Are you trusting or skeptical when it comes to meeting new people or receiving new information?
God has given John and his wife different strengths, and as such, they would both answer this question differently. John is naturally trusting; his wife, Cindy, on the other hand, wants to verify facts and ask hard questions.
John’s failure to appreciate Cindy’s strength in this area led to an embarrassing (and costly) mistake when they were first married. Cindy had been an elementary school teacher for almost six years, and the day after their wedding, Cindy handed John her teacher retirement cheque. His job was to invest it wisely. So he met a financial planner at church and the very next day handed him Cindy’s retirement cheque. After all, the planner was a Christian who said he could triple Cindy’s money!
Unfortunately, John was so trusting he didn’t ask hard questions before investing. He lost every cent of Cindy’s retirement pension in less than four months.
Was Cindy happy? No. Did she finally let John back in the house? Yes. But guess what else? He learned a tremendous (and hard) lesson about why it’s crucial to understand a spouse’s strengths – and why God so often puts opposites alongside us.
It’s obvious now why God would place Cindy next to John. Today, instead of looking at Cindy’s strengths as frustrating, John realizes she has been placed in his life to protect and balance him. He’s never again failed to involve Cindy in any important financial decisions.
The second predictable area of conflict, and a second question to ask yourselves, is: Are you naturally aggressive or passive when it comes to solving problems?
Yes, passive problem solving can be a strength!
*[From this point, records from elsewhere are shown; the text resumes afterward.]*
-- ==== Sys2Proof/Machine/Metering.lean ====
section
/-! DEFINITION. The metering pass (chapter 4): activation of staged parts, the period outcome of each account, selection and
excursions, time, credit, revolutions. -/

namespace Sys2Proof.Machine

/-- Band entry k replaced, with no hand. -/
def State.setBand (s : State) (k : Fin 16) (e : BandEntry) : State :=
  { s with bands := { s.bands with entries := s.bands.entries.set k e } }

/-- The staged parts of entry k made active, and its record handed (R55, R56). -/
def State.activateBand (s : State) (k : Fin 16) : State :=
  if s.bands.entries[k].hasStaged then (s.setBand k s.bands.entries[k].activated).hand (.band k) else s

/-- Every staged part of every entry made active (R55), the band records handed in entry index order (DESIGN CHOICE, log
27). -/
def State.activateStaged (s : State) : State := (List.finRange 16).foldl State.activateBand s

/-- The unobserved-now flag of an account. -/
def State.setUnobservedNow (s : State) (i : AccountIx) (v : Bool) : State :=
  { s with meter := { s.meter with unobservedNow := s.meter.unobservedNow.set i v } }

/-- The flag cleared; if it was set, UNOBSERVED is reported false (R70). -/
def State.clearUnobserved (s : State) (i : AccountIx) : State :=
  if s.meter.unobservedNow[i] then (s.setUnobservedNow i false).report (accountPair i .unobserved) false none else s

/-- The flag set; if it was clear, UNOBSERVED is reported true with the group code (R69, step 3). -/
def State.noteUnobserved (s : State) (i : AccountIx) : State :=
  if s.meter.unobservedNow[i] then s
  else (s.setUnobservedNow i true).report (accountPair i .unobserved) true (some (byteOf (groupCode i)))

/-- An unobserved period: unobserved time and the credit of the fallback weight at ×8, UNOBSERVED, the segment flag (R69); a
threshold that the credit carried the account past is reported after UNOBSERVED, as steps 1 and 5 of R84 stand (log 7). -/
def State.unobservedPeriod (s : State) (i : AccountIx) : State :=
  let n := (s.account i).fallbackWeight * 8
  let s1 := s.changeAccount i fun a => a.addUnobserved.addCredit n
  let s2 := (s1.noteUnobserved i).flagOpen fun f => { f with unobserved := true }
  s2.evalCarried i ((s.account i).increment n)

/-- EXCURSION raised where the winner is an EXCURSION entry other than the last winning entry; the last winning entry
follows the selection (R72). -/
def State.noteWinner (s : State) (i : AccountIx) (w : Option (Fin 16)) : State :=
  let s1 : State := { s with meter := { s.meter with lastWinner := s.meter.lastWinner.set i w } }
  match w with
  | some k =>
    if s.bands.entries[k].weightPart.cls == .excursion && s.meter.lastWinner[i] != some k then
      s1.raiseEvent (accountPair i .excursion) (some (byteOf k.val))
    else s1
  | none => s1

/-- The bin of a selection (R50). -/
def selectedBin (es : Vector BandEntry 16) (w : Option (Fin 16)) : Fin 8 :=
  match w with
  | some k => es[k].weightPart.bin.castSucc
  | none => 7

/-- The weight of a selection: the winner's, or the base weight for the residual (R50). -/
def selectedWeight (es : Vector BandEntry 16) (base : Nat) (w : Option (Fin 16)) : Nat :=
  match w with
  | some k => es[k].weightPart.weight
  | none => base

/-- An active period: the flag, the selection, time and bin, the credit (R70 to R77). -/
def State.activePeriod (s : State) (i : AccountIx) : State :=
  let w := winner s.bands.entries s.intake i
  let s1 := (s.clearUnobserved i).noteWinner i w
  let s2 := s1.changeAccount i fun a => a.addActive (selectedBin s.bands.entries w)
  s2.credit i
    (selectedWeight s.bands.entries (s.account i).baseWeight w * periodMultiplier s.settings s.intake i)

/-- Steps 1 to 5 for one account (R64, R68). -/
def State.meterAccount (s : State) (i : AccountIx) : State :=
  match activity s.settings s.lines.crank s.intake i with
  | some true => s.activePeriod i
  | some false => s.clearUnobserved i
  | none => if s.lines.ign then s.unobservedPeriod i else s

/-- Step 6: revolutions of DRIVELINE while output speed is known (R79). -/
def State.revolutions (s : State) : State :=
  match s.intake.outputSpeed.known with
  | some v => s.changeAccount 4 fun a => a.addRevolutions v.toNat
  | none => s

/-- One metering pass (R64). -/
def State.meteringPass (s : State) : State :=
  (((((s.activateStaged.meterAccount 0).meterAccount 1).meterAccount 2).meterAccount 3).meterAccount 4).revolutions

/-- UNOBSERVED reported false for each account in index order (R65). -/
def State.reportObserved (s : State) : State :=
  (List.finRange 5).foldl (fun x i => x.report (accountPair i .unobserved) false none) s

/-- The Meter's entry to PARKED: timer stopped, flags cleared with their reports, no last winning entry (R62, R65). -/
def State.meterParked (s : State) : State :=
  let s1 := (List.finRange 5).foldl State.clearUnobserved s
  { s1 with meter := Meter.afterReset }

end Sys2Proof.Machine
end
Some situations call for a quiet, tactful approach. Try solving every problem in your home aggressively, and watch how many more problems you create. Having both aggressive and passive problem-solving abilities in your home can be a tremendous positive.
Do you prefer to go slow or fast when making decisions?
Some people prefer to make decisions slowly, wanting to understand the impact their decision will have on others. Others are more comfortable making fast decisions – even to the point where they come home and announce, "Honey, guess where we’re moving tomorrow!"
When each decision maker appreciates the strength of the other, the couple can act decisively – without being rash.
Do you want to follow rules and standard procedures, or are you more comfortable with taking risks?
Think about a basketball game. Let’s say you’re the coach, your team is down by two points and there is only time for one more shot. Would you go for the more predictable two-point layup to tie the game, or would you have your best player try a three-point shot to win?
Again, in the body of Christ and in a marriage, it’s good to have both kinds of approaches. There are times when we need people with the courage to take risks and other times when we need people with the wisdom to move carefully and thoughtfully.
Our prayer is that you’ll realize God had His hand in creating your differences, and that you’ll learn how to appreciate your strengths and those of your spouse. Perhaps those "weaknesses" will begin looking more like strengths once again.